## DESCRIPTION OF THE TASK
Start at the line below containing "other and a" and stop at the line containing "(s.pending = .outputStore". Repeat every line of that stretch exactly, and nothing outside it.

(Saved entries)
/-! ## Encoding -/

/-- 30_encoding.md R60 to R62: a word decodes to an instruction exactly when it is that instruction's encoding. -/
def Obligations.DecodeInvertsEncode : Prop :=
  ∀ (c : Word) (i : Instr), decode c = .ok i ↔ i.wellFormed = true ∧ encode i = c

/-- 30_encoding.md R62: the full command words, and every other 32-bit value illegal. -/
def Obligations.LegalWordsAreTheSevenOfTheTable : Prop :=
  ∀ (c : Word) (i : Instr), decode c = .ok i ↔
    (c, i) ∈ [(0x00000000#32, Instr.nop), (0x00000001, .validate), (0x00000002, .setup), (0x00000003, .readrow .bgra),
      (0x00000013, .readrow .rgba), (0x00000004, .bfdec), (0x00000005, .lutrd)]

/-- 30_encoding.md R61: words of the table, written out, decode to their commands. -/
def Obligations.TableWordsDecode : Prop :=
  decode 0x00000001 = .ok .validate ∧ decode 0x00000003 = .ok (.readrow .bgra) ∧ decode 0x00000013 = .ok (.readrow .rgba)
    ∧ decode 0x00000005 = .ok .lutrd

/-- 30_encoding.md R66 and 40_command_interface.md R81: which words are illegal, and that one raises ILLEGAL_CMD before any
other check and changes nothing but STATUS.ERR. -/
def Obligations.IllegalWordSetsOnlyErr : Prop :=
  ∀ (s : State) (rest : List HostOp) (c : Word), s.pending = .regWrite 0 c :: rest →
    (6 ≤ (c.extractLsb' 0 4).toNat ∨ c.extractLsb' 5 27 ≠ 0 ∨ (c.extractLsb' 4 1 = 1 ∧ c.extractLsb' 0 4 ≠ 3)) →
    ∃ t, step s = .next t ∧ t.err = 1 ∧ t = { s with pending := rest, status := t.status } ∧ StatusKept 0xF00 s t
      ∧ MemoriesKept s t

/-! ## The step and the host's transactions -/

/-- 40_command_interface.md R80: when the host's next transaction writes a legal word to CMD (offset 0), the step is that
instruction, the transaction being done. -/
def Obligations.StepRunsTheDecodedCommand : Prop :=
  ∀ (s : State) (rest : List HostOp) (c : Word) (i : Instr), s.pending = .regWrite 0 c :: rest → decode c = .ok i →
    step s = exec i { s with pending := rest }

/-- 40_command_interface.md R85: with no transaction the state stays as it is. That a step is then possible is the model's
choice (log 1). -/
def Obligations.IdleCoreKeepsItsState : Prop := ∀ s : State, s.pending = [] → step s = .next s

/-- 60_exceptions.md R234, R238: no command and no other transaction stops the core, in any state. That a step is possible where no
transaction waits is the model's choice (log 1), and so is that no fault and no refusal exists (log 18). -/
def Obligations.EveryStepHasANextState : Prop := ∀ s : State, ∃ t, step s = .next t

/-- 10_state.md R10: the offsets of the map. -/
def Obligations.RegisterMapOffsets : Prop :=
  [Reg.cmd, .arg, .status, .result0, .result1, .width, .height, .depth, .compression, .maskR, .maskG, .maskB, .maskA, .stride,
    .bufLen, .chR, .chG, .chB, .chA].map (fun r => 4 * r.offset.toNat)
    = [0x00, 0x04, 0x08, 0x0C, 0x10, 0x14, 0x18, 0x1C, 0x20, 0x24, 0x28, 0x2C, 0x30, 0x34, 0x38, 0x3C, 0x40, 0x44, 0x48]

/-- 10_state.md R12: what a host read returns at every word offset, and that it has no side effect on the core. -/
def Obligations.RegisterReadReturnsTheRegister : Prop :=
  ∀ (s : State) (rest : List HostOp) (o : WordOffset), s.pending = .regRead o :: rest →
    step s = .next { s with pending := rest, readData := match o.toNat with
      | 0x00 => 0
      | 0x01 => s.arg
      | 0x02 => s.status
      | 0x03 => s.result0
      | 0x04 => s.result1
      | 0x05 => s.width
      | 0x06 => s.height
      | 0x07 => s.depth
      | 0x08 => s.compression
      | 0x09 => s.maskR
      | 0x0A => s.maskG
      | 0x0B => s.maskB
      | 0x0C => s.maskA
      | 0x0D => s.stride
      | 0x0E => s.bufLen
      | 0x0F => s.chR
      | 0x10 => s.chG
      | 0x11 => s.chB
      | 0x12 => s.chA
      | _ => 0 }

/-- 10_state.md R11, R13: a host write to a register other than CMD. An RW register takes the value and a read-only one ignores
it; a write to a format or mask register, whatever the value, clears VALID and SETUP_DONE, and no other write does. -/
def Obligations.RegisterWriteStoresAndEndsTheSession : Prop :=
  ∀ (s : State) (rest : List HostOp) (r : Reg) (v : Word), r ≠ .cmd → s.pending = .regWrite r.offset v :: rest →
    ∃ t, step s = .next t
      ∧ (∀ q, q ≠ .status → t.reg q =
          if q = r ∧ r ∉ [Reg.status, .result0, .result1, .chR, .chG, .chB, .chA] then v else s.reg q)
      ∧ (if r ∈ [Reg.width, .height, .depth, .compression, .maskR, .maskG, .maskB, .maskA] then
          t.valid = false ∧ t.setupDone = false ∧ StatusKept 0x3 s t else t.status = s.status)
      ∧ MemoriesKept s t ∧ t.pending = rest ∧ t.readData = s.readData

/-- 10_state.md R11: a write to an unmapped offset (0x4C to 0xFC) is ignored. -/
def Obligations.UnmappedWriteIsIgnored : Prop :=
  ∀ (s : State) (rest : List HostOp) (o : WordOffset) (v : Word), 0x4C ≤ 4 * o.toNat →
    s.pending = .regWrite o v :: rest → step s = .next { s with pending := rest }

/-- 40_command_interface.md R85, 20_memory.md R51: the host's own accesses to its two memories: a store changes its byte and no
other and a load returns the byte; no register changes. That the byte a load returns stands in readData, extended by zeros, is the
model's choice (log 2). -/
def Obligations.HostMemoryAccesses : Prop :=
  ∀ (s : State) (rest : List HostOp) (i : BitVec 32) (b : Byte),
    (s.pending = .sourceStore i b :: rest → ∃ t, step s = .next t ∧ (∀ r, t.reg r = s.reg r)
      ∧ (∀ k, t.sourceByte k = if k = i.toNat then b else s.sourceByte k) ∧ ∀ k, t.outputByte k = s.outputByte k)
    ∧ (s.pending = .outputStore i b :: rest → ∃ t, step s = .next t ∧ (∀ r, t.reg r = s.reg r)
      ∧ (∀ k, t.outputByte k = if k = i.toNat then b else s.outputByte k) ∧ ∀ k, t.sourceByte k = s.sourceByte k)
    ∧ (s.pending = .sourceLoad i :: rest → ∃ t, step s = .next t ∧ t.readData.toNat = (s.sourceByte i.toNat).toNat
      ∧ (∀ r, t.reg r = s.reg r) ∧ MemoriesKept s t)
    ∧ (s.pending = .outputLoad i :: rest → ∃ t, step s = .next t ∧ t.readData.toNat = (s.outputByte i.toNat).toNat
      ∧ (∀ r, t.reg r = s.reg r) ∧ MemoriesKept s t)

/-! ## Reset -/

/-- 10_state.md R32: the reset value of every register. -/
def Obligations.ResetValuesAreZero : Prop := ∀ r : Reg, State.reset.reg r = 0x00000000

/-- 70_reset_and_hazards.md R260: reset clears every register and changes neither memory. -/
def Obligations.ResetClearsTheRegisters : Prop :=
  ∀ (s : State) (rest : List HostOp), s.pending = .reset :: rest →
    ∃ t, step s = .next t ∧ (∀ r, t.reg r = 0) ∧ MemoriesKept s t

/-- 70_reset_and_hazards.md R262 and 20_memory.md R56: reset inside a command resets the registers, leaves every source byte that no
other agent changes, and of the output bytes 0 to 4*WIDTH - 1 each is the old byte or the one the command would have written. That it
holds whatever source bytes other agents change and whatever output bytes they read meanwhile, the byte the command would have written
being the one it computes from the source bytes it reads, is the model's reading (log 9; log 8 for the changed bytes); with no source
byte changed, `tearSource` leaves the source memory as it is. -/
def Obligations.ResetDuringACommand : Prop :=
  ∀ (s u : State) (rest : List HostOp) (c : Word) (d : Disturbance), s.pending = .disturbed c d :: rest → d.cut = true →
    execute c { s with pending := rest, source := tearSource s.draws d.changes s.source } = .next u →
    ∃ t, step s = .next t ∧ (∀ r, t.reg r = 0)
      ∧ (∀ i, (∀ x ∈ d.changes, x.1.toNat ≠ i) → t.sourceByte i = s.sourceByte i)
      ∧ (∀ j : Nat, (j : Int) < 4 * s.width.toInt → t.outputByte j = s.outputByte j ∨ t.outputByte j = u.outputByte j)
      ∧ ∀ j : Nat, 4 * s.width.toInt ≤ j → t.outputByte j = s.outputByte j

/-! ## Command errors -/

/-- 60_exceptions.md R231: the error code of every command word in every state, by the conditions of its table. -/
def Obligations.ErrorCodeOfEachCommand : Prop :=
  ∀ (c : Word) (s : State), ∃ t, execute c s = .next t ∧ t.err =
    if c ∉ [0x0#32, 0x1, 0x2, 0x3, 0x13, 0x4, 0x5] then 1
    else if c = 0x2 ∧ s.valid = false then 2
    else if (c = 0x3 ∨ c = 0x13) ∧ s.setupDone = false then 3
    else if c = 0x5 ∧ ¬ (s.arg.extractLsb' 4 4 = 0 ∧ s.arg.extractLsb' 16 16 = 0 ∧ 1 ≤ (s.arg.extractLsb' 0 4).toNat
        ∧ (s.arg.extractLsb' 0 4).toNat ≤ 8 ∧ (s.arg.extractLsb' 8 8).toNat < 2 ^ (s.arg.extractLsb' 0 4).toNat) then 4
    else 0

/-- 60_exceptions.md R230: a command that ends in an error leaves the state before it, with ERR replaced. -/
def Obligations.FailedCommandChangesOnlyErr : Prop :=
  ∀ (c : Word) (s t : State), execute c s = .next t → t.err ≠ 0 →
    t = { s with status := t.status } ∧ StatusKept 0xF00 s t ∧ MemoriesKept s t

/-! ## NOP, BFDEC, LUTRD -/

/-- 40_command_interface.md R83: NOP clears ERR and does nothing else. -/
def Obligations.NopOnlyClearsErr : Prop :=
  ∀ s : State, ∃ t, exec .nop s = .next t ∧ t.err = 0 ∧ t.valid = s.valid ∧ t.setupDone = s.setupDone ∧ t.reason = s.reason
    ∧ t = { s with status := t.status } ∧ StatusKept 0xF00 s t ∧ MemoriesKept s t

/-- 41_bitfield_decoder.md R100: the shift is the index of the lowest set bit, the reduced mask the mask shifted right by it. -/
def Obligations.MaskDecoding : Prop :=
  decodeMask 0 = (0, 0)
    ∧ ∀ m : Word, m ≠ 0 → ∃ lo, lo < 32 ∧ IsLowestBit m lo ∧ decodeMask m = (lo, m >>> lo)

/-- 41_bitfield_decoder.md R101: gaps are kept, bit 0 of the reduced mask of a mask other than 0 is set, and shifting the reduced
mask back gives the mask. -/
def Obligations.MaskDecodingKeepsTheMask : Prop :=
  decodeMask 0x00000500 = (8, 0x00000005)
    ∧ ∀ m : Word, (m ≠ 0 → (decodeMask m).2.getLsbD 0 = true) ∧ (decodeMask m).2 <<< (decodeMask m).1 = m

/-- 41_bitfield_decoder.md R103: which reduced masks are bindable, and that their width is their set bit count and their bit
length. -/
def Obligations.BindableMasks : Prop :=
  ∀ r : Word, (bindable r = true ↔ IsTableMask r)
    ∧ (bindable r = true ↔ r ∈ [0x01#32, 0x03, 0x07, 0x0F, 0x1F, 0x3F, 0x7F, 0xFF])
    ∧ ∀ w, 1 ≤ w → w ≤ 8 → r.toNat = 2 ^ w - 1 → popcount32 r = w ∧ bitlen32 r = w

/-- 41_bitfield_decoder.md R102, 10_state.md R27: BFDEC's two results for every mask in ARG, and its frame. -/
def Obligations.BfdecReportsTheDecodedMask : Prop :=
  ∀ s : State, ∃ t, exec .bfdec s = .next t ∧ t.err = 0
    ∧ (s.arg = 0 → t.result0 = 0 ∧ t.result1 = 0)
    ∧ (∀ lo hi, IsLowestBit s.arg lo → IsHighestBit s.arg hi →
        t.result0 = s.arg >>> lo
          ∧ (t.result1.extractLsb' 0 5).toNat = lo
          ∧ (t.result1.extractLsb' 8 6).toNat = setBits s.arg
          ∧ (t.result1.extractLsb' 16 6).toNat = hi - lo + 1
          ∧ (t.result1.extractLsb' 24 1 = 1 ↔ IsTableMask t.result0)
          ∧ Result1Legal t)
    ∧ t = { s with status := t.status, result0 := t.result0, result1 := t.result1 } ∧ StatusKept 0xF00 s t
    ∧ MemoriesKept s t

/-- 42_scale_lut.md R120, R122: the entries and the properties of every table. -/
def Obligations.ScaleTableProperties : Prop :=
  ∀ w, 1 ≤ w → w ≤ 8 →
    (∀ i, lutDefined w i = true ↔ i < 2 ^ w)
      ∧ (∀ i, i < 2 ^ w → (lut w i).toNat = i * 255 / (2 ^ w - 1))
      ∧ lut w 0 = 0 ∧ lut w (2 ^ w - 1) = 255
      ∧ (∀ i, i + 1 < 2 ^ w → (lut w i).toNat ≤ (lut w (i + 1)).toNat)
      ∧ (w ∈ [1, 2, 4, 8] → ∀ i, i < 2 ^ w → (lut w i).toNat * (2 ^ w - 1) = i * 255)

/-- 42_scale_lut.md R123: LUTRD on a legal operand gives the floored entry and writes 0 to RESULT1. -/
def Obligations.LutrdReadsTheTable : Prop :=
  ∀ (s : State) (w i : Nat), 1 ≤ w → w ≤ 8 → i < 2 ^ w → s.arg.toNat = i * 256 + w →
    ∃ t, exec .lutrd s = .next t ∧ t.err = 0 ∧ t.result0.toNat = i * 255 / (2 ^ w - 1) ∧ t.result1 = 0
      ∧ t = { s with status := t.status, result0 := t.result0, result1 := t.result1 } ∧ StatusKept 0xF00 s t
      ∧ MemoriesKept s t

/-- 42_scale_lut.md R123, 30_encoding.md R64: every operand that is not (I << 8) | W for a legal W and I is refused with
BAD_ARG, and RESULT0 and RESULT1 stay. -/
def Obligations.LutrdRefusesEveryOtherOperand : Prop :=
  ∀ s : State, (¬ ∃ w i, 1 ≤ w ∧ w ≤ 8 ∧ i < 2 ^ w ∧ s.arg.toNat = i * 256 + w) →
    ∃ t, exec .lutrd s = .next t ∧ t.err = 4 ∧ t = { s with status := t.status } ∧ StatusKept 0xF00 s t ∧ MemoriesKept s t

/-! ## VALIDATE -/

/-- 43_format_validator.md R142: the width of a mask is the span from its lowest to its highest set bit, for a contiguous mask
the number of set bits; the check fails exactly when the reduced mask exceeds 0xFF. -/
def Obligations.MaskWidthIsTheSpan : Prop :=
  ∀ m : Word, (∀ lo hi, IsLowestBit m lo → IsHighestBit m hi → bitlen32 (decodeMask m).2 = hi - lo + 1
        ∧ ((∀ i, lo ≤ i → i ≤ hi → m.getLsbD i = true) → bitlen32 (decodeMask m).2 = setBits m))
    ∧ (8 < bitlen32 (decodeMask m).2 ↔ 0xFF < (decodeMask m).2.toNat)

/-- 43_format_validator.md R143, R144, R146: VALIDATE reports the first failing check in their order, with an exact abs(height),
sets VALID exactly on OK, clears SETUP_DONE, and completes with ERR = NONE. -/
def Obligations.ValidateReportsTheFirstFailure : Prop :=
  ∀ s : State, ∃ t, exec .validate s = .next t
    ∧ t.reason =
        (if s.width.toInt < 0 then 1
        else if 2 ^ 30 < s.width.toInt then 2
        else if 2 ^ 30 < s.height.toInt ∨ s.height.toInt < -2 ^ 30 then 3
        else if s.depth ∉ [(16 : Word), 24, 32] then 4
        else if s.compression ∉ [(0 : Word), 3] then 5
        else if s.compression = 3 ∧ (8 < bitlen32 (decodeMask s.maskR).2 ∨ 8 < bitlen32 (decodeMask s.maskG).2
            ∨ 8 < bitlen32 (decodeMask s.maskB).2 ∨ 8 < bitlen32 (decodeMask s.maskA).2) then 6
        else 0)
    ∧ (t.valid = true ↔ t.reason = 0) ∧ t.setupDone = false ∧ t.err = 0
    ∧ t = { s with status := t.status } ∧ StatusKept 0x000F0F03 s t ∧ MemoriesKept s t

## SOLVED PROBLEM
other and a load returns the byte; no register changes. That the byte a load returns stands in readData, extended by zeros, is the
model's choice (log 2). -/
def Obligations.HostMemoryAccesses : Prop :=
  ∀ (s : State) (rest : List HostOp) (i : BitVec 32) (b : Byte),
    (s.pending = .sourceStore i b :: rest → ∃ t, step s = .next t ∧ (∀ r, t.reg r = s.reg r)
      ∧ (∀ k, t.sourceByte k = if k = i.toNat then b else s.sourceByte k) ∧ ∀ k, t.outputByte k = s.outputByte k)
    ∧ (s.pending = .outputStore i b :: rest → ∃ t, step s = .next t ∧ (∀ r, t.reg r = s.reg r)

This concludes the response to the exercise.